### Raw data
━━━━━━━━━━

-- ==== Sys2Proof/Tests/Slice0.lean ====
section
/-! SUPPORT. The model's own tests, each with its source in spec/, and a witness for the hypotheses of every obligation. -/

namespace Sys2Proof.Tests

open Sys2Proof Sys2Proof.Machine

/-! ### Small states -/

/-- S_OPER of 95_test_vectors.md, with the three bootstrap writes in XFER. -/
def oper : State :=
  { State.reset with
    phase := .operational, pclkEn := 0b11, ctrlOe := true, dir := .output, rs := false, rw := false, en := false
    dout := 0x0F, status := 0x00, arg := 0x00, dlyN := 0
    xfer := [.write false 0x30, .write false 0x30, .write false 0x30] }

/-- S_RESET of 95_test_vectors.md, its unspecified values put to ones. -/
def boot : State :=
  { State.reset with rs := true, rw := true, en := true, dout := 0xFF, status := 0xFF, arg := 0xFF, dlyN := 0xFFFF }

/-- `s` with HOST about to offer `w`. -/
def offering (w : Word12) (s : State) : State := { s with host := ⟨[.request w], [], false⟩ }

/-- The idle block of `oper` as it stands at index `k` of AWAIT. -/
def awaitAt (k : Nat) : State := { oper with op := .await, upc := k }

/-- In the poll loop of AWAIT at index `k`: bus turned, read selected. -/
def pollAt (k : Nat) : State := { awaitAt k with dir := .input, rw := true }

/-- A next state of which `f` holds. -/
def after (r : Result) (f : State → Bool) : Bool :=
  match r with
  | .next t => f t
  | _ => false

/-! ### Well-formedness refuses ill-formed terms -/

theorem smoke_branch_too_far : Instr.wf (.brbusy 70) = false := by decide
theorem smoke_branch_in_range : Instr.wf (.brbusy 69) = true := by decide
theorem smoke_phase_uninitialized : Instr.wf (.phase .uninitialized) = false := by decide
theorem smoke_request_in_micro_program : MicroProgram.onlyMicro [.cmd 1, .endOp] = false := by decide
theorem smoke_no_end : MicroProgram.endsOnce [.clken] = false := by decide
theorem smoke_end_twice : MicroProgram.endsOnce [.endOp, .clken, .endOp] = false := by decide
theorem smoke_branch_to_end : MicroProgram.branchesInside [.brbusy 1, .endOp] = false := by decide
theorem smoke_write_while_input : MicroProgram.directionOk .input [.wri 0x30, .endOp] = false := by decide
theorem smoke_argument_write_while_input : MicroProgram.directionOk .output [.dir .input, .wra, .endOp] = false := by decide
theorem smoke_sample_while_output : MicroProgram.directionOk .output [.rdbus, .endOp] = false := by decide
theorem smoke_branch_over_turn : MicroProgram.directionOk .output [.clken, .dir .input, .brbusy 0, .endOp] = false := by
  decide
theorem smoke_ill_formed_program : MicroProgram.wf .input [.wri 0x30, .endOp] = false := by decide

━━━━━━━━━━

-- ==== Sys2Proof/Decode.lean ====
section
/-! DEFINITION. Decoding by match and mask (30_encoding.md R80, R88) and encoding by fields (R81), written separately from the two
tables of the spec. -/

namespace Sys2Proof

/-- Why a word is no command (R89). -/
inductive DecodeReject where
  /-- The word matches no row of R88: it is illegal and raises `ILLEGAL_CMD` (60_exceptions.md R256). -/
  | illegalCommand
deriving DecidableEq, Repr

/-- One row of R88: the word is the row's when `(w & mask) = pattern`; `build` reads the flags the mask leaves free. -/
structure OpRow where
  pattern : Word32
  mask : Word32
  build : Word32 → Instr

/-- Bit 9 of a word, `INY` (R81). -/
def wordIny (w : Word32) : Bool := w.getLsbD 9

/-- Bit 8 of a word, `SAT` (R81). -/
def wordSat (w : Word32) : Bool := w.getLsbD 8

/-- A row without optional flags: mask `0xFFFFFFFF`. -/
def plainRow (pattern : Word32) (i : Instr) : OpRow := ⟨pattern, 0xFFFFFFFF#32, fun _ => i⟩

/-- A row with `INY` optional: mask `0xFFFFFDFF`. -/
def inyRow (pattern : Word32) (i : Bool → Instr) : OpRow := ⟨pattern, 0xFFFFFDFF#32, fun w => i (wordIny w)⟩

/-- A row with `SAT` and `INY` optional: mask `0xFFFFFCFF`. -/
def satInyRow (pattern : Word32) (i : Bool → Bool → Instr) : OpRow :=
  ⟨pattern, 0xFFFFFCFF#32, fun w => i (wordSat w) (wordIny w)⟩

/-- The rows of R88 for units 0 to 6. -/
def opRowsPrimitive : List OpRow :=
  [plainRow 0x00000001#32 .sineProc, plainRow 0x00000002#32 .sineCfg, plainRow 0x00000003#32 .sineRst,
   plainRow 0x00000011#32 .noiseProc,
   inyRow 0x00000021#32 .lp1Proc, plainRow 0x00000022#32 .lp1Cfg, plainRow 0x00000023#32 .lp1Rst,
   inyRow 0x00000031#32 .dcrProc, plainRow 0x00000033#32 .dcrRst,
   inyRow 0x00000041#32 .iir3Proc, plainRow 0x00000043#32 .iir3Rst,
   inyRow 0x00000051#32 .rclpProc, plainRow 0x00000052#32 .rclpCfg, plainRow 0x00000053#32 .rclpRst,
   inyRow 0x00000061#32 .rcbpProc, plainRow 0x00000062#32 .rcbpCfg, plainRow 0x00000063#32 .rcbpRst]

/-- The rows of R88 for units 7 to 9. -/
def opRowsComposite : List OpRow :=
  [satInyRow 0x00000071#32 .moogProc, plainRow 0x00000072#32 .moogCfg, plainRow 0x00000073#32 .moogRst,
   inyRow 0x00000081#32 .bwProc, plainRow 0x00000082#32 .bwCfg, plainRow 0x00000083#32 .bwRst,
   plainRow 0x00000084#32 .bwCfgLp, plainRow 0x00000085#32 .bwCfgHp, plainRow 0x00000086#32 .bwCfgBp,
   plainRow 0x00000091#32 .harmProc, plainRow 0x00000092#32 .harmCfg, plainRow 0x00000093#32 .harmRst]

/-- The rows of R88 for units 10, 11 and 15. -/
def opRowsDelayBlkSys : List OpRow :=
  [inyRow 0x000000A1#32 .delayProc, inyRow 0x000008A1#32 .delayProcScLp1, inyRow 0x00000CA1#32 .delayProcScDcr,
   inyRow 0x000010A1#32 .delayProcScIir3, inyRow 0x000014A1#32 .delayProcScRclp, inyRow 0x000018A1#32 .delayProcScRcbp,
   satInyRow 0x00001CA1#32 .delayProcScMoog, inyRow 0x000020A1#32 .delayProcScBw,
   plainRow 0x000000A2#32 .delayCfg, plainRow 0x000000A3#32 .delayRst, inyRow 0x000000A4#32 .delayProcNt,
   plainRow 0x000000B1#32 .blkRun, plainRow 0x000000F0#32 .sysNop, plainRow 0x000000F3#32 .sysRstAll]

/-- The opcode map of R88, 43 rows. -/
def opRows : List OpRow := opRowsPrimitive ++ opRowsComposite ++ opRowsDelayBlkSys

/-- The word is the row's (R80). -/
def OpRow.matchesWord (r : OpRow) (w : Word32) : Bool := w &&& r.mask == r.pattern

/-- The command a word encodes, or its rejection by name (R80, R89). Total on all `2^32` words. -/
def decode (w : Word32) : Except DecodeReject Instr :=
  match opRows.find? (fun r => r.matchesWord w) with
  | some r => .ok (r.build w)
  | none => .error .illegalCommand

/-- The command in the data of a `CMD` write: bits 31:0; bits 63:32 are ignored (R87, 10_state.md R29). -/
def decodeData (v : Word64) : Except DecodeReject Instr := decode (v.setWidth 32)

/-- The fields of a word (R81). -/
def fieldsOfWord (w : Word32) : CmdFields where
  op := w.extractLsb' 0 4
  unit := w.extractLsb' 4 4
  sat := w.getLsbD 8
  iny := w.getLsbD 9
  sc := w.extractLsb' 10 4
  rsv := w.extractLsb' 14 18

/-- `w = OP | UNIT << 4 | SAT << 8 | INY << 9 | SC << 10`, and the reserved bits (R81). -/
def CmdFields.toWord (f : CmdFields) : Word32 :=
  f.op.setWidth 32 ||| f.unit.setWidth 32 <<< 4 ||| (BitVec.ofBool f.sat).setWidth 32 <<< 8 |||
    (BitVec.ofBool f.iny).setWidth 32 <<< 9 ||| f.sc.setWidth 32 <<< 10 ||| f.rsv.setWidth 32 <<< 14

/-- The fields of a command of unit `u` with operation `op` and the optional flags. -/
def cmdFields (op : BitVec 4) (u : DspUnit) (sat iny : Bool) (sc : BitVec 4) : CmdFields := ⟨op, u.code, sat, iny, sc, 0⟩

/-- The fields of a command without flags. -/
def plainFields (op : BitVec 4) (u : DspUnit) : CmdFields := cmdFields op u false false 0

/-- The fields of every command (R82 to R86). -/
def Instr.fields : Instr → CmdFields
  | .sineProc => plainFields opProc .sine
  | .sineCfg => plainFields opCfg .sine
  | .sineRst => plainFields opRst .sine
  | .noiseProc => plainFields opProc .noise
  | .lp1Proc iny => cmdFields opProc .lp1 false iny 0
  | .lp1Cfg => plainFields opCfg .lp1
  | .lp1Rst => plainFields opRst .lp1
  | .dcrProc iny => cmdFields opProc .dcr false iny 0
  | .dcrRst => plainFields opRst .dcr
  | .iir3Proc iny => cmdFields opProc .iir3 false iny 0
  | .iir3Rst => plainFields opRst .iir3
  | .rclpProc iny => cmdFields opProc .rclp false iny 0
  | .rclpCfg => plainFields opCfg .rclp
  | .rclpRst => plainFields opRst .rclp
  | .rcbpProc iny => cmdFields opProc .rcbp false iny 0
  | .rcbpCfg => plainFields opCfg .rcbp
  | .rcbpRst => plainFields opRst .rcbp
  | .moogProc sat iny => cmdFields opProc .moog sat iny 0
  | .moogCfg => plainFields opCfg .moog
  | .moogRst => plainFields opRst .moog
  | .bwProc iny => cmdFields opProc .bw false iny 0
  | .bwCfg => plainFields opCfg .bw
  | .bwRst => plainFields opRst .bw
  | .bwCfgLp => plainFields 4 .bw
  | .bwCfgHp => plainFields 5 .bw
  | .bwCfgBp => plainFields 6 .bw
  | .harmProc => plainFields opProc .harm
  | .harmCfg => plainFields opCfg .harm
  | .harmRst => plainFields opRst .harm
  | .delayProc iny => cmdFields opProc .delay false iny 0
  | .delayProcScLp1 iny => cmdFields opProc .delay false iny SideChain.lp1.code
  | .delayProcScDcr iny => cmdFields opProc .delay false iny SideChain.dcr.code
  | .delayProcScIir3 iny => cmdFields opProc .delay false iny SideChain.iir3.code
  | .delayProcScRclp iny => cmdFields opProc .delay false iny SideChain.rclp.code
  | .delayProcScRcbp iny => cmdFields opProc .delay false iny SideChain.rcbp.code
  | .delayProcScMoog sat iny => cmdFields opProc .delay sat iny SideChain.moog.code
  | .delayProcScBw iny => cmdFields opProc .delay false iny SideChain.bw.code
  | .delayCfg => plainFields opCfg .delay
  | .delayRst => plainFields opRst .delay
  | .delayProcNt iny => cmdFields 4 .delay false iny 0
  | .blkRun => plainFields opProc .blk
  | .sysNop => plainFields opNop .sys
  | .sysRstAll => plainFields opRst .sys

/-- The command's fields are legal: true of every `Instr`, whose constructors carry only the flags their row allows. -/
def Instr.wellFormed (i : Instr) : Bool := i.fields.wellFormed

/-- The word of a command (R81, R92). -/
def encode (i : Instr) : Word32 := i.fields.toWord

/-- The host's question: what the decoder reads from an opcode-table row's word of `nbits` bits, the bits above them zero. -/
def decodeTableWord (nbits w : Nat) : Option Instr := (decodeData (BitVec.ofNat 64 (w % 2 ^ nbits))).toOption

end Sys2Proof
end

━━━━━━━━━━

### Assignment
Copy out, from the material above, each line in which the string "bwProc" is found.

### Completed task
   inyRow 0x00000081#32 .bwProc, plainRow 0x00000082#32 .bwCfg, plainRow 0x00000083#32 .bwRst,
  | .bwProc iny => cmdFields opProc .bw false iny 0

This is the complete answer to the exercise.